XXXIV. Когда это повеление было отдано и мы приступили к его выполнению, я, подойдя к носилкам спереди с одной стороны, предложил ему стать с другой, а двое других почитаемых клириков взялись за заднюю часть носилок, и мы, державшиеся спереди, мало–помалу тронулись с места, а за нами началось движение. Поскольку же народ теснился вокруг носилок и все жадно стремились наблюдать это священное зрелище, нелегко и отнюдь не без препятствий совершали мы свой путь. Впереди шло множество диаконов и прислужников, выстроившихся рядами по обе стороны от носилок и возглавивших процессию; все они держали в руках восковые свечи, и все происходящее напоминало таинственное шествие с созвучным пением псалмов, разносившимся от края до края, подобно пению трех отроков. Притом, что только пять или восемь стадиев отделяло окраину от храма святых мучеников, где покоились и тела наших родителей, почти за целый день мы едва одолели этот путь. Ибо множество людей, собравшихся и постоянно прибывавших, как и следовало ожидать, не позволяло двигаться быстрее. Когда наконец мы остановились в преддверии дома мертвых и поставили носилки на землю, то прежде всего начали молитву. А молитва подвигла народ к плачу. Ибо звуки псалмопения стали тише, и когда девы устремили взоры на святой лик усопшей и была открыта гробница родителей, куда решено было положить ее, тогда одна из них, нарушив благочиние, воскликнула, что с этого часа больше никогда не увидим мы боговидного этого лика, и сразу все остальные девы вслед за ней тоже заголосили, и бесчинные эти вопли заглушили стройное и благолепное псалмопение, и все присутствовавшие присоединились к плачу дев. И лишь с трудом, после того, как и мы неоднократно призывали к тишине, и глашатай побуждал всех к молитве и возглашал привычные церковные возгласы, народ вернулся к уставному образу молитвы.
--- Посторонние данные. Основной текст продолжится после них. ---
-- ==== Sys2Proof/Tests/Slice0.lean ====
section
/-! SUPPORT. Tests: ill-formed commands refused by each check of WellFormed; single steps against values the manual states;
and for each statement with hypotheses a state and operands that meet them, at the bounds where a clause has a range. -/

namespace Sys2Proof.Tests

open Sys2Proof Sys2Proof.Machine

set_option Elab.async false

/-! ### States the tests use -/

/-- A module in service, ARM fitted, step 9. -/
def svc : State :=
  ({ State.reset with boot := { BootSt.reset with phase := .service, arm := true } } : State).wr Reg.CUS_BOOT_STATUS 9

/-- The same with the presence window open. -/
def pres : State := { svc with boot := { svc.boot with window := some 0 } }

/-- A request over the service port. -/
def rq : Req := { via := .service, addr := 5, seq := 7, noReply := false }

/-- A start-up outcome without a failure. -/
def st0 : StartUp :=
  { selfTest := true, loopOpen := false, carrierOk := true, pairsFail := [], readback := [], portsFail := [], vals := [],
    stallA := 0, stallB := 0, links := [], outsFail := [] }

/-! ### WellFormed refuses, one ill-formed term for each check -/

theorem test_wf_good : (Instr.registerWrite 4095 0x600004 (2 ^ 32 - 1)).wf = true := by decide
theorem test_wf_agent : (Instr.registerWrite 4096 0x600004 1).wf = false := by decide
theorem test_wf_offset : (Instr.registerWrite 1 0x600002 1).wf = false := by decide
theorem test_wf_offset_top : (Instr.rcRead 1 (2 ^ 28)).wf = false := by decide
theorem test_wf_word : (Instr.registerWrite 1 0x600004 (2 ^ 32)).wf = false := by decide
theorem test_wf_bytes : (Instr.i2cWrite [256]).wf = false := by decide
theorem test_wf_host : (Instr.compose 0x70 [(0x7FFFFFFFFF, [0])]).wf = false := by decide
theorem test_wf_seq : (Instr.quote { rq with seq := 2 ^ 32 } []).wf = false := by decide
theorem test_wf_body : (Instr.quote rq (List.replicate 1401 0)).wf = false := by decide +kernel
theorem test_wf_body_full : (Instr.quote rq (List.replicate 1400 0)).wf = true := by decide +kernel
theorem test_wf_start : (Instr.resetRelease { st0 with stallA := 8 }).wf = false := by decide

/-! ### Witnesses: the step, the queue, the canonical forms -/

theorem wit_StepRunsTheFrontCommand : State.reset.pending = [] := rfl

theorem wit_StepKeepsCanonicalForm : State.reset.Canonical ∧ ∃ t, step State.reset = .next t :=
  ⟨by unfold State.Canonical; decide, _, rfl⟩

theorem wit_StepKeepsWatchTablesBounded : State.reset.WatchBounded ∧ ∃ t, step State.reset = .next t :=
  ⟨by unfold State.WatchBounded; decide, _, rfl⟩

theorem wit_StepKeepsOneClaimPerTarget : State.reset.OneClaim ∧ ∃ t, step { State.reset with pending := [.bellClaim 0 4] } = .next t :=
  ⟨fun _ _ h => absurd h Bool.false_ne_true, _, rfl⟩

theorem wit_CommandsLeaveTheQueue : ∃ t, exec (.heaterOff) { State.reset with pending := [.flr] } = .next t := ⟨_, rfl⟩

theorem wit_OnlySealClearMendsTheSeal : ∃ t, exec (.sealClear rq []) { pres with boot := { pres.boot with broken := true } } = .next t
    ∧ t.boot.broken = false := ⟨_, rfl, by decide +kernel⟩

theorem wit_FusesOnlyRise : ∃ t, exec .railRetry State.reset = .next t := ⟨_, rfl⟩

/-! ### Witnesses: registers -/

theorem wit_PlainRegisterWriteStoresAtOnce : ∃ r k i, rowOf Reg.MEM_SR_IDLE = some (r, k, i) ∧ r.acc = .rw ∧ r.half = .none ∧
    groupSnd Reg.MEM_SR_IDLE = false ∧ svc.noRegister 0 Reg.MEM_SR_IDLE = false ∧ svc.armBlocks 0 Reg.MEM_SR_IDLE = false ∧
    svc.imageOnly r Reg.MEM_SR_IDLE (1 % two32) = false ∧ svc.absentPort Reg.MEM_SR_IDLE = false ∧ noGroupReg Reg.MEM_SR_IDLE = false ∧
    svc.opWrite 0 Reg.MEM_SR_IDLE (Nat.land (1 % two32) r.mask) = none ∧ svc.badWrite Reg.MEM_SR_IDLE (Nat.land (1 % two32) r.mask) = false ∧
    ([.global, .tide, .feed, .hm, .snd, .bell, .host] : List Block).contains (blockOf Reg.MEM_SR_IDLE) = false ∧
    svc.bit Reg.HOST_MBX_STATUS 0 = false := by
  refine ⟨_, _, _, rfl, ?_⟩
  decide +kernel


theorem wit_PlainRegisterWriteStoresAtOnce_refused : ∃ r k i, rowOf Reg.PWR_GOV_CTRL = some (r, k, i) ∧ r.acc = .rw ∧ r.half = .none ∧
    groupSnd Reg.PWR_GOV_CTRL = false ∧ svc.noRegister 0 Reg.PWR_GOV_CTRL = false ∧ svc.armBlocks 0 Reg.PWR_GOV_CTRL = false ∧
    svc.imageOnly r Reg.PWR_GOV_CTRL (0xFFF % two32) = false ∧ svc.absentPort Reg.PWR_GOV_CTRL = false ∧ noGroupReg Reg.PWR_GOV_CTRL = false ∧
    svc.opWrite 0 Reg.PWR_GOV_CTRL (Nat.land (0xFFF % two32) r.mask) = none ∧
    svc.badWrite Reg.PWR_GOV_CTRL (Nat.land (0xFFF % two32) r.mask) = true ∧ svc.bit Reg.HOST_MBX_STATUS 0 = false := by
  refine ⟨_, _, _, rfl, ?_⟩
  decide +kernel

theorem wit_StagedRegisterWriteWaits : ∃ r k i, rowOf Reg.PWR_CEILING = some (r, k, i) ∧ r.acc = .rws ∧
    groupSnd Reg.PWR_CEILING = false ∧ svc.noRegister 0 Reg.PWR_CEILING = false ∧ svc.armBlocks 0 Reg.PWR_CEILING = false ∧
    svc.imageOnly r Reg.PWR_CEILING (90 % two32) = false ∧ svc.absentPort Reg.PWR_CEILING = false ∧ noGroupReg Reg.PWR_CEILING = false ∧
    sndSetSel Reg.PWR_CEILING = none ∧ svc.opWrite 0 Reg.PWR_CEILING (Nat.land (90 % two32) r.mask) = none ∧ svc.badWrite Reg.PWR_CEILING (Nat.land (90 % two32) r.mask) = false ∧
    svc.bit Reg.HOST_MBX_STATUS 0 = false := by
  refine ⟨_, _, _, rfl, ?_⟩
  decide +kernel

theorem wit_WriteOneClearsAndReadOnlyIgnores :
    (∃ r k i, rowOf Reg.PWR_EVENT = some (r, k, i) ∧ r.acc = .w1c ∧
      groupSnd Reg.PWR_EVENT = false ∧ svc.noRegister 0 Reg.PWR_EVENT = false ∧ svc.armBlocks 0 Reg.PWR_EVENT = false ∧
      svc.imageOnly r Reg.PWR_EVENT (3 % two32) = false ∧ svc.absentPort Reg.PWR_EVENT = false ∧
      noGroupReg Reg.PWR_EVENT = false ∧ svc.opWrite 0 Reg.PWR_EVENT (Nat.land (3 % two32) r.mask) = none ∧ svc.bit Reg.HOST_MBX_STATUS 0 = false) ∧
    (∃ r k i, rowOf Reg.PWR_IN_MW = some (r, k, i) ∧ r.acc = .ro ∧
      groupSnd Reg.PWR_IN_MW = false ∧ svc.noRegister 0 Reg.PWR_IN_MW = false ∧ svc.armBlocks 0 Reg.PWR_IN_MW = false ∧
      svc.imageOnly r Reg.PWR_IN_MW (3 % two32) = false ∧ svc.absentPort Reg.PWR_IN_MW = false ∧ svc.bit Reg.HOST_MBX_STATUS 0 = false) ∧
    (∃ r k i, rowOf (nreg Reg.NET_PORT_CTRL 1) = some (r, k, i) ∧ groupSnd (nreg Reg.NET_PORT_CTRL 1) = false ∧
      svc.noRegister 0 (nreg Reg.NET_PORT_CTRL 1) = false ∧ svc.armBlocks 0 (nreg Reg.NET_PORT_CTRL 1) = false ∧
      svc.imageOnly r (nreg Reg.NET_PORT_CTRL 1) (3 % two32) = false ∧ svc.absentPort (nreg Reg.NET_PORT_CTRL 1) = true ∧
      svc.bit Reg.HOST_MBX_STATUS 0 = false) ∧
    (∃ r k i, rowOf (ucb 3 Reg.UCB_GRP_CTRL) = some (r, k, i) ∧ groupSnd (ucb 3 Reg.UCB_GRP_CTRL) = false ∧
      svc.noRegister 0 (ucb 3 Reg.UCB_GRP_CTRL) = false ∧ svc.armBlocks 0 (ucb 3 Reg.UCB_GRP_CTRL) = false ∧
      svc.imageOnly r (ucb 3 Reg.UCB_GRP_CTRL) (3 % two32) = false ∧ noGroupReg (ucb 3 Reg.UCB_GRP_CTRL) = true) := by
  refine ⟨⟨_, _, _, rfl, ?_⟩, ⟨_, _, _, rfl, ?_⟩, ⟨_, _, _, rfl, ?_⟩, ⟨_, _, _, rfl, ?_⟩⟩ <;> decide +kernel

/-- The low half of HM_SAMPLE_BASE held with a value the pair refuses. -/
def held : State := svc.holdLow Reg.HM_SAMPLE_BASE_LO 5

theorem wit_PairCommitTakesTheHeldLowHalf :
    (∃ r k i, rowOf Reg.POOL_ADDR_LO = some (r, k, i) ∧ r.acc = .rw ∧ r.half = .lo40 ∧
      svc.noRegister 0 Reg.POOL_ADDR_LO = false ∧ svc.armBlocks 0 Reg.POOL_ADDR_LO = false ∧ svc.imageOnly r Reg.POOL_ADDR_LO (5 % two32) = false ∧
      svc.absentPort Reg.POOL_ADDR_LO = false ∧ noGroupReg Reg.POOL_ADDR_LO = false ∧ groupSnd Reg.POOL_ADDR_LO = false ∧
      svc.bit Reg.HOST_MBX_STATUS 0 = false) ∧
    (∃ r k i, rowOf (Reg.POOL_ADDR_LO + 4) = some (r, k, i) ∧ r.acc = .rw ∧ r.half = .hi40 ∧
      svc.noRegister 0 (Reg.POOL_ADDR_LO + 4) = false ∧ svc.armBlocks 0 (Reg.POOL_ADDR_LO + 4) = false ∧
      svc.imageOnly r (Reg.POOL_ADDR_LO + 4) (0xFF % two32) = false ∧ svc.absentPort (Reg.POOL_ADDR_LO + 4) = false ∧
      noGroupReg (Reg.POOL_ADDR_LO + 4) = false ∧ groupSnd (Reg.POOL_ADDR_LO + 4) = false ∧ Reg.POOL_ADDR_LO ≠ Reg.TIDE_ADJ_W0 ∧ Reg.POOL_ADDR_LO ≠ Reg.TIDE_RATE_FRAC_LO ∧
      svc.badCommit Reg.POOL_ADDR_LO (svc.heldLow Reg.POOL_ADDR_LO + Nat.land (0xFF % two32) r.mask * two32) = false ∧
      svc.bit Reg.HOST_MBX_STATUS 0 = false) ∧
    (∃ r k i, rowOf (Reg.HM_SAMPLE_BASE_LO + 4) = some (r, k, i) ∧ r.acc = .rw ∧ r.half = .hi40 ∧
      held.noRegister 0 (Reg.HM_SAMPLE_BASE_LO + 4) = false ∧ held.armBlocks 0 (Reg.HM_SAMPLE_BASE_LO + 4) = false ∧
      held.imageOnly r (Reg.HM_SAMPLE_BASE_LO + 4) (0 % two32) = false ∧ held.absentPort (Reg.HM_SAMPLE_BASE_LO + 4) = false ∧
      noGroupReg (Reg.HM_SAMPLE_BASE_LO + 4) = false ∧ groupSnd (Reg.HM_SAMPLE_BASE_LO + 4) = false ∧
      Reg.HM_SAMPLE_BASE_LO ≠ Reg.TIDE_ADJ_W0 ∧ Reg.HM_SAMPLE_BASE_LO ≠ Reg.TIDE_RATE_FRAC_LO ∧ held.bit Reg.HOST_MBX_STATUS 0 = false ∧
      held.badCommit Reg.HM_SAMPLE_BASE_LO (held.heldLow Reg.HM_SAMPLE_BASE_LO + Nat.land (0 % two32) r.mask * two32) = true) := by
  refine ⟨⟨_, _, _, rfl, ?_⟩, ⟨_, _, _, rfl, ?_⟩, ⟨_, _, _, rfl, ?_⟩⟩ <;> decide +kernel

theorem wit_ReadsAnswerTheValueInForce :
    (∃ r k i, rowOf Reg.PWR_IN_MW = some (r, k, i) ∧ r.half = .none ∧ r.acc ≠ .rc ∧ r.acc ≠ .wo ∧
      groupSnd Reg.PWR_IN_MW = false ∧ (inMirror Reg.PWR_IN_MW = false ∨ 0 = hostAgent ∧ svc.bootStep < 6) ∧
      svc.noRegister 0 Reg.PWR_IN_MW = false ∧ idxOf Reg.BELL_T_CLAIM 16 36 Reg.PWR_IN_MW = none ∧
      idxOf Reg.FEED_DATA 0x100 2 Reg.PWR_IN_MW = none ∧ sndOf Reg.PWR_IN_MW = none ∧
      idxOf Reg.HM_GATE_CHANGE_W0 0x40 16 Reg.PWR_IN_MW = none ∧ Reg.PWR_IN_MW ≠ Reg.CMP_STORM_E_W0) ∧
    (∃ r k i, rowOf Reg.PWR_BUCKET_LO = some (r, k, i) ∧ r.half = .lo40 ∧ r.acc ≠ .rc ∧ r.acc ≠ .wo ∧
      groupSnd Reg.PWR_BUCKET_LO = false ∧ (inMirror Reg.PWR_BUCKET_LO = false ∨ 0 = hostAgent ∧ svc.bootStep < 6) ∧
      svc.noRegister 0 Reg.PWR_BUCKET_LO = false ∧ idxOf Reg.BELL_T_CLAIM 16 36 Reg.PWR_BUCKET_LO = none ∧
      idxOf Reg.FEED_DATA 0x100 2 Reg.PWR_BUCKET_LO = none ∧ sndOf Reg.PWR_BUCKET_LO = none ∧
      idxOf Reg.HM_GATE_CHANGE_W0 0x40 16 Reg.PWR_BUCKET_LO = none ∧ Reg.PWR_BUCKET_LO ≠ Reg.CMP_STORM_E_W0) := by
  refine ⟨⟨_, _, _, rfl, ?_⟩, ⟨_, _, _, rfl, ?_⟩⟩ <;> decide +kernel

theorem wit_RefusedAccessIsRecorded :
    svc.noRegister 0 0x0FFFFFFC = true ∧ groupSnd 0x0FFFFFFC = false ∧ svc.bit Reg.HOST_MBX_STATUS 0 = false := by decide +kernel

theorem wit_StageHoldWriteSetsHold :
    svc.noRegister 0 Reg.GLOBAL_STAGE_CTRL = false ∧ svc.armBlocks 0 Reg.GLOBAL_STAGE_CTRL = false := by decide +kernel

/-! ### Witnesses: power, start-up and restarts -/

/-- A module without power. -/
def dark : State := { State.reset with boot := { BootSt.reset with phase := .unpowered } }

theorem wit_PowerInputsAreJudged : dark.boot.phase = .unpowered ∧ svc.boot.phase ≠ .unpowered ∧ (dark.input false).st ≠ .tripped ∧ (dark.input true).st ≠ .tripped := by
  decide +kernel

theorem wit_ResetReleaseStartsAtStepOne : State.reset.boot.phase = .resetHeld ∨ State.reset.boot.phase = .railRetry := by decide

theorem wit_ModResetRestartsAtStepOne : svc.boot.phase ≠ .unpowered := by decide

theorem wit_PowerLossClearsAndResets : svc.powered = false ∧ svc.boot.phase ≠ .unpowered := by decide +kernel

/-- Stalled at step 7 on slot A; with slot B failed already. -/
def stalledA : State := { State.reset with boot := { BootSt.reset with phase := .stalled, runSlot := 0 } }
def stalledAB : State := { stalledA with boot := { stalledA.boot with failedB := true } }

/-- The safe state with both pairs fenced. -/
def bothLost : State := { svc with watch := { svc.watch with safe := true, pairsFenced := [0, 1] } }

theorem wit_StartUpFailuresRestart : stalledA.boot.phase = .stalled ∧
    (stalledAB.boot.phase = .stalled ∧ (stalledAB.markFailed stalledAB.boot.runSlot).boot.failedA = true ∧
      (stalledAB.markFailed stalledAB.boot.runSlot).boot.failedB = true) ∧
    ({ State.reset with boot := { BootSt.reset with phase := .waitPtp } } : State).boot.phase = .waitPtp ∧
    (bothLost.watch.safe = true ∧ bothLost.watch.pairsFenced.length = 2) := by
  decide +kernel

theorem wit_ManagementTargetAndHeater : svc.railsGood = true := by decide

/-! ### Witnesses: customs and RMP -/

theorem wit_PresenceAndSealFollowTheirPins :
    svc.boot.arm ≠ false ∧ ({ svc with boot := { svc.boot with btnHeld := true } } : State).boot.btnHeld = true ∧
    (svc.boot.btnStuck = false ∧ svc.boot.btnFree = none) ∧ pres.boot.window = some 0 ∧ dark.boot.phase = .unpowered ∧
    (svc.boot.loopOpen = false ∧ svc.boot.phase ≠ .unpowered) := by decide

/-- A GET of one register; a MEM_READ of four bytes at an address of that top byte; one memory port, or the host’s link and mastering. -/
def getOne : List Nat := [0, 0, 0, 0, 1, 0, 0, 0]
def readAt (top : Nat) : List Nat := [0, 0, 0, 0, top, 0, 0, 0, 4, 0]
def svcB (n : Nat) : State :=
  if n = 0 then { svc with memsys := { svc.memsys with ports := 1 } } else { svc with host := { svc.host with linkUp := true, bme := true } }

/-- Four stored bytes of a measurement log. -/
def logged : State := { svc with boot := { svc.boot with log := [(1, 2, 3)] } }

theorem wit_MonitorCommandsAnswer :
    (svc.Admits rq 1 .monitor ∧ getOne.length = 8 ∧ 0 < bodyN getOne 4 4 ∧ bodyN getOne 4 4 ≤ 256) ∧
    (svc.Admits rq 3 .monitor ∧ 1 < 2) ∧
    (svc.Admits rq 4 .monitor ∧ (List.replicate 32 0).length ≤ 32 ∧
      (svc.boot.quotes.filter (fun c => decide (svc.tide.count < c + msCounts 1000))).length < 16) ∧
    (logged.Admits rq 5 .monitor ∧ 0 < 256 ∧ logged.boot.log[0]? = some (1, 2, 3)) ∧
    ((svcB 0).Admits rq 6 .monitor ∧ (readAt 0).length = 10 ∧ bodyN (readAt 0) 0 8 < two40 ∧ 0 < bodyN (readAt 0) 8 2 ∧
      bodyN (readAt 0) 8 2 ≤ 1024 ∧ (svcB 0).isMem (bodyN (readAt 0) 0 8) = true ∧
      (svcB 0).isMem (bodyN (readAt 0) 0 8 + bodyN (readAt 0) 8 2 - 1) = true ∧
      (svcB 0).canRead (bodyN (readAt 0) 0 8) (bodyN (readAt 0) 8 2) = .ok ∧
      (svcB 0).ports.any (fun p => p.2.selfRefresh && p.2.role == .active) = false ∧ (svcB 0).memsys.flips = []) ∧
    (svc.target (bodyN (readAt 0x40) 0 8) = .regs ∧ bodyN (readAt 0x40) 0 8 % 4 = 0 ∧ bodyN (readAt 0x40) 8 2 % 4 = 0) ∧
    ((svcB 1).Admits rq 6 .monitor ∧ (svcB 1).target (bodyN (readAt 0x80) 0 8) = .outbound ∧ (svcB 1).outboundOk = true) ∧
    svc.target (bodyN (readAt 0x60) 0 8) = .unmapped := by
  unfold State.Admits
  refine ⟨?_, ?_, ?_, ?_, ?_, ?_, ?_, ?_⟩ <;> decide +kernel

/-- A single register read as a GET takes it. -/
theorem wit_MonitorCommandsAnswer_get : ∃ r k i, rowOf Reg.PWR_IN_MW = some (r, k, i) ∧ r.half = .none ∧ r.acc ≠ .rc ∧ r.acc ≠ .wo ∧
    groupSnd Reg.PWR_IN_MW = false ∧ inMirror Reg.PWR_IN_MW = false ∧ svc.noRegister agentCc0 Reg.PWR_IN_MW = false ∧
    idxOf Reg.BELL_T_CLAIM 16 36 Reg.PWR_IN_MW = none ∧ idxOf Reg.FEED_DATA 0x100 2 Reg.PWR_IN_MW = none ∧ sndOf Reg.PWR_IN_MW = none ∧
    idxOf Reg.HM_GATE_CHANGE_W0 0x40 16 Reg.PWR_IN_MW = none ∧ Reg.PWR_IN_MW ≠ Reg.CMP_STORM_E_W0 := by
  refine ⟨_, _, _, rfl, ?_⟩
  decide +kernel


/-! ### Witnesses: memory-borne structures -/

/-- Bytes put into memory. -/
def lit (a : Nat) (bs : List Nat) (s : State) : State :=
  { s with mem := bs.zipIdx.foldl (fun m p => Memory.write m (a + p.2) p.1) s.mem }

/-- One port in service: 8 GiB. -/
def svcM : State := { svc with memsys := { svc.memsys with ports := 1 } }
XXXV. И когда молитва подошла к положенному концу, меня охватил какой–то трепет перед божественной заповедью, воспрещавшей открывать наготу отца или матери. «И как, — подумал я, — не подпасть мне под это осуждение, если я увижу общую человеческую неприглядную наготу на родительских телах, уже разложившихся и распавшихся и представляющих собой безобразное и отвратительное месиво». Когда я размышлял так и меня приводила в трепет память о негодовании Ноя, обратившемся на его сына, сама история Ноя подсказала, что надо делать. А именно: прежде, чем тела предстали нашим взорам, мы прикрыли их чистым полотном, открыв дверцу гробницы и с обеих сторон натянув полотно. И таким образом скрыв тела за полотном, подняв с носилок святое тело [усопшей], я и названный епископ этого края положили ее рядом с матерью, выполняя их обоюдное желание. Ибо обе всю жизнь единодушно молили Бога после смерти срастворить их тела, чтобы единение, бывшее при жизни, не расторгалось и по смерти.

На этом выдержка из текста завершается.